Early last year in a bid to rid bindweed, I had my whole long border up. I divided and potted up perennials, put bulbs aside, pulled up as much of the pernicious root systems as I could and left them to wither and die! Then I dug in lots of my lovely garden compost and replanted. Last summer, the border looked glorious – this year even better – however, of course, the bindweed is back! Such is life. What is your worst weed? Have you managed to beat it?
Composting, I maintain, is a form of alchemy! Taking raw, base materials and turning them into black gold! I wonder who first thought of it – in primitive times, perhaps. My heap is six feet by three and growing as the garden matures.
Synergy, perhaps? I love the fact that the garden feeds itself and it’s a good place to put any slugs and snails I catch to help the process. Life, death, decay and life again: primordial recycling.
Having returned from a week away, I was delighted and yet shocked to see how my beans and potatoes had progressed.
The bean seeds had been planted just a few weeks ago and placed in my newly constructed growing rack. Thanks to a week of extraordinarily hot weather, they had not only germinated, but grown a good 6 inches! They were looking pretty leggy so I promptly planted them out in troughs. It was a hasty decision and I’m sure they would be better planted directly into the ground. However, they were desperate for support and the troughs allow me to position them against some wall mounted trellis.
Admittedly, the freshly transplanted beans look rather limp and pathetic, but having settled in they already have some healthy new growth.
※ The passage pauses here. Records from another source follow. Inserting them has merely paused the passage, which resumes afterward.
-- ==== Sys2Proof/Certificates/Slice0/Obligations.lean ====
section
/-! DEFINITION. The statements for the provers. `t = x.refresh` says that the next state is `x`, in which only the waits of
commands are brought up to date (R84, R89): everything `x` takes from `s` is as it was. The premise `s.Calm` says that nothing
waits to take place by itself in the same step. -/

open Sys2Proof Sys2Proof.Machine


/-- A step takes the command at the front of the queue and runs it on the state with the queue's rest; on an empty queue one
REFCLK period passes (the model's choice, log entry 10). -/
def Obligations.StepRunsTheFrontCommand : Prop := ∀ (s : State) (c : Instr),
  step { s with pending := c :: s.pending } = exec c s ∧ (s.pending = [] → step s = .next s.tick)

/-- One period on an empty queue (R363, R532, R551, R552): every running die's tick counts up by one, wrapping at 64 bits; an
account of a context with a share loses 10 ns while the context runs on the engine and else gains SHARE/16 of it, within its
limits (kept in sixteenths of a nanosecond); the operating hours take an hour when it is full. Fuses that are being burned go on, one
of the counter at a time and then those of the revoked keys (R471, R472); a busy mailbox comes nearer to its response (R483).
Nothing else changes. -/
def Obligations.ClockPeriodMovesTimeOnly : Prop := ∀ (s : State), s.pending = [] → ∃ t, step s = .next t ∧
  (s.hports.any (·.2.mbBusy) = false →
    t = { s with clock := s.clock + 1, accounts := t.accounts, evd := t.evd, patina := t.patina, boot := t.boot }) ∧
  (∀ d, t.ev d = if d ∈ s.runningDies then { s.ev d with tick := ((s.ev d).tick + 1) % 2 ^ 64 } else s.ev d) ∧
  (∀ e ctx, e ∈ s.allEngines → ctx < 256 → (s.ctx ctx).share ≠ 0 →
    t.account (accountKey e ctx) = (if s.runsOn e ctx then max (-(16 * (limitNs (engineCls e) : Int))) (s.account (accountKey e ctx) - 160)
      else min (16 * (limitNs (engineCls e) : Int)) (s.account (accountKey e ctx) + 10 * ((s.ctx ctx).share : Int)))) ∧
  (∀ n, (s.ctx (n % 256)).share = 0 → t.account n = s.account n) ∧
  (0 ∈ s.runningDies → 3600 * 10 ^ 8 * t.patina.hours + t.patina.sub = 3600 * 10 ^ 8 * s.patina.hours + s.patina.sub + 1) ∧
  (0 ∉ s.runningDies → t.patina = s.patina) ∧
  (s.boot.burning = false → t.boot = s.boot) ∧
  (s.boot.burning = true → t.boot = (if s.boot.counter < s.boot.floor then { s.boot with counter := s.boot.counter + 1 }
    else { s.boot with revoked := s.boot.revoked ||| s.revokes, burning := false })) ∧
  ∀ p, p < 2 → (s.hport p).mbBusy = true → 1 < (s.hport p).mbWait → t.hport p = { s.hport p with mbWait := (s.hport p).mbWait - 1 }

/-- The machine right after reset, where the spec gives the values: ROM in GL_BOOT.STATE with the rails down; contexts CLOSED without
share, kills or root; queues disabled with pointers 0; no descriptor, allocation record, command or cached translation;
semaphores 0; budgets 0xFFFFFFFF; tesserae IDLE; handles and ledger entries FREE; slots empty; ports DOWN; no module reachable;
the package active; and every byte of memory undefined. -/
def Obligations.ResetHasTheSpecsValues : Prop :=
  let s := State.reset
  s.pending = [] ∧ s.out = [] ∧ s.boot.st = .rom ∧ s.powered = false ∧ s.cmds = [] ∧ s.tlb = [] ∧ s.reqs = [] ∧ s.held = [] ∧
  s.pkg = .active ∧ s.pages = [] ∧ s.evTotal = 0 ∧ s.dips = 0 ∧ s.update = none ∧
  (∀ k, (s.ctx k).st = .closed ∧ (s.ctx k).cause = .none ∧ (s.ctx k).share = 0 ∧ (s.ctx k).shareRefused = false ∧ (s.ctx k).kills = 0 ∧
    (s.ctx k).root = 0 ∧ (s.ctx k).layout = none) ∧
  (∀ k, (s.queue k).enable = false ∧ (s.queue k).sqHead = 0 ∧ (s.queue k).sqTail = 0 ∧ (s.queue k).cqHead = 0 ∧ (s.queue k).cqTail = 0) ∧
  (∀ k, s.desc k = none) ∧ (∀ k, s.alloc k = none) ∧ (∀ k, s.sem k = 0) ∧ (∀ k, (s.die k).budX = 0xFFFFFFFF ∧ (s.die k).budA = 0xFFFFFFFF) ∧
  (∀ k, (s.tessera k).st = .idle) ∧ (∀ k, (s.halt k).valid = false) ∧ (∀ k, (s.handle k).st = .free) ∧ (∀ k, (s.entry k).st = .free) ∧
  (∀ k, s.slot k = {}) ∧ (∀ k, (s.port k).st = .down) ∧ (∀ k, (s.peer k).reachable = false) ∧ (∀ k, s.line k = none) ∧
  ∀ a, a < 2 ^ 43 → undefAt s.mem.undef a = some { lo := 0, hi := 2 ^ 43, stamp := 0 }

/-- The invariants hold at reset. -/
def Obligations.ResetKeepsTheInvariants : Prop := State.reset.Settled ∧ Memory.wf State.reset.mem = true

/-- Whatever the command and the state, every step that answers a next state leaves the block between two commands, with every
waiting command's limit, wait and readiness as its order conditions and its semaphore's value give them. -/
def Obligations.StepKeepsSettled : Prop := ∀ (s t : State), s.Settled → step s = .next t → t.Settled

/-- Every step keeps memory in its canonical form. -/
def Obligations.StepKeepsMemoryCanonical : Prop := ∀ (s t : State), Memory.wf s.mem = true → step s = .next t → Memory.wf t.mem = true

/-- No command faults, and none is refused but a boundary-scan instruction of Hjelros's test set, whose effect the spec does not
give (R486): unlocked, that one is refused by name; under the debug lock it acts as an instruction IEEE 1149.1 does not have. The
four instructions of the standard shift the instruction register (the numbers are the model's, log entry 31). -/
def Obligations.ExecRefusesOnlyTestInstructions : Prop := ∀ (i : Instr) (s : State),
  ((∃ t, exec i s = .next t) ∨ ∃ ir, i = .boundaryScanInstruction ir ∧ 4 ≤ ir ∧ s.locked = false ∧ exec i s = .refused .testInstruction) ∧
  ∀ ir, i = .boundaryScanInstruction ir → s.Calm → (ir < 4 ∨ s.locked = true) → ∃ t, exec i s = .next t ∧
    t = ({ s with jtagIr := t.jtagIr, out := t.out } : State).refresh ∧ t.jtagIr = (if ir < 4 then ir else 0) ∧
    t.out = s.out ++ [.jtag (if ir < 4 then ir else 0)]
/-- The eight CLEAR commands: a PF's write of CLEAR sets the counters named by the register's table to zero and changes
nothing else; a VF's write changes nothing. -/
def Obligations.ClearCommandsZeroTheirCounters : Prop := ∀ (s : State) (fn n : Nat), s.Calm → s.regsOpen fn = true →
  (isPf fn = true →
    (n < 8 → ∃ t, exec (.tdSparseCtlClear fn n) s = .next t ∧ t = ({ s with dies := t.dies } : State).refresh ∧
      t.die n = { s.die n with groups := 0, zgroups := 0, npasses := 0, spasses := 0, mrows := 0, mitems := 0 } ∧
      ∀ k, k ≠ n → t.die k = s.die k) ∧
    (n < 8 → ∃ t, exec (.tdApCtlClear fn n) s = .next t ∧ t = ({ s with dies := t.dies } : State).refresh ∧
      t.die n = { s.die n with apBlocks := 0, apSkipped := 0, apNan := 0 } ∧ ∀ k, k ≠ n → t.die k = s.die k) ∧
    (n < 16 → ∃ t, exec (.tdDocCtlClear fn n) s = .next t ∧ t = ({ s with stackTab := t.stackTab } : State).refresh ∧
      t.stack n = { s.stack n with tasks := 0, busy := 0, shared := 0, skipped := 0 } ∧ ∀ k, k ≠ n → t.stack k = s.stack k) ∧
    (n < 16 → ∃ t, exec (.sbCacheCtlClear fn n) s = .next t ∧ t = ({ s with stackTab := t.stackTab } : State).refresh ∧
      t.stack n = { s.stack n with descCnt := 0 } ∧ ∀ k, k ≠ n → t.stack k = s.stack k) ∧
    (n < 6 → ∃ t, exec (.ldCrCtlClear fn n) s = .next t ∧ t = ({ s with couriers := t.couriers } : State).refresh ∧
      t.courier n = { s.courier n with
        sent := 0, processed := 0, capacity := 0, unreach := 0, orphaned := 0, stale := 0, received := 0, discarded := 0 } ∧ ∀ k, k ≠ n → t.courier k = s.courier k) ∧
    (n < 6 → ∃ t, exec (.ldPkCtlClear fn n) s = .next t ∧ t = ({ s with couriers := t.couriers } : State).refresh ∧
      t.courier n = { s.courier n with pkStale := 0, pkHop := 0, pkLost := 0, pkFenced := 0, pkBad := 0 } ∧
      ∀ k, k ≠ n → t.courier k = s.courier k) ∧
    (n < 48 → s.domainOff (portDomain n) = false → ∃ t, exec (.ldWpCtlClear fn n) s = .next t ∧
      t = ({ s with ports := t.ports } : State).refresh ∧
      t.port n = { s.port n with feccor := 0, fecunc := 0, crcerr := 0, replay := 0, stale := 0, trains := 0 } ∧
      ∀ k, k ≠ n → t.port k = s.port k) ∧
    (n < 32 → n ≠ hd0Die → ∃ t, exec (.tdEccCtlClear fn (blockOfDie n)) s = .next t ∧
      t = ({ s with ecc := t.ecc } : State).refresh ∧
      t.eccBlock (blockOfDie n) = { s.eccBlock (blockOfDie n) with corr := 0, uncorr := 0, poison := 0, retry := 0 } ∧
      ∀ k, k ≠ blockOfDie n → t.eccBlock k = s.eccBlock k)) ∧
  (isPf fn = false →
    exec (.tdSparseCtlClear fn n) s = .next s ∧ exec (.tdApCtlClear fn n) s = .next s ∧ exec (.tdDocCtlClear fn n) s = .next s ∧
    exec (.sbCacheCtlClear fn n) s = .next s ∧ exec (.ldCrCtlClear fn n) s = .next s ∧ exec (.ldPkCtlClear fn n) s = .next s ∧
    exec (.ldWpCtlClear fn n) s = .next s ∧ exec (.tdEccCtlClear fn (blockOfDie n)) s = .next s)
The other matter requiring urgent attention was the potatoes which have been chitting on the spare room windowsill for some considerable time. After a slow start (I think due to the cold environment I originally had them in), they’d formed lovely purple sprouts and were ready to go outside. I’m aware that many people follow the tradition of planting potatoes on St Patrick’s Day; meaning I’m falling well behind schedule this year. But having moved house in the spring, I hope I can be forgiven for my slow progress in this area.
Not wanting to use up too much ground space I chose to plant the potatoes in an unused compost bin. I already have 2 full ones; how much compost does one girl need? I’m not sure how suitable a vessel this large black container will be. I have in the past found potato peelings sprouting in my compost bin so it should provide a reasonably appropriate environment. The plastic monstrosity is not something I wish to have on display so I’ve hidden it behind some dense shrubs at the back of the flowerbed. It’s a sunny spot so I don’t think it will suffer too much from lack of light. To inhibit weed growth I lined the base with some old cardboard and then covered it with a layer of compost. The seed potatoes went on top and were covered with another layer of soil.
After a good watering I crossed my fingers and left them to it. Hopefully in a few months I’ll be harvesting bin loads of potatoes to feed my sons; who are themselves sprouting up!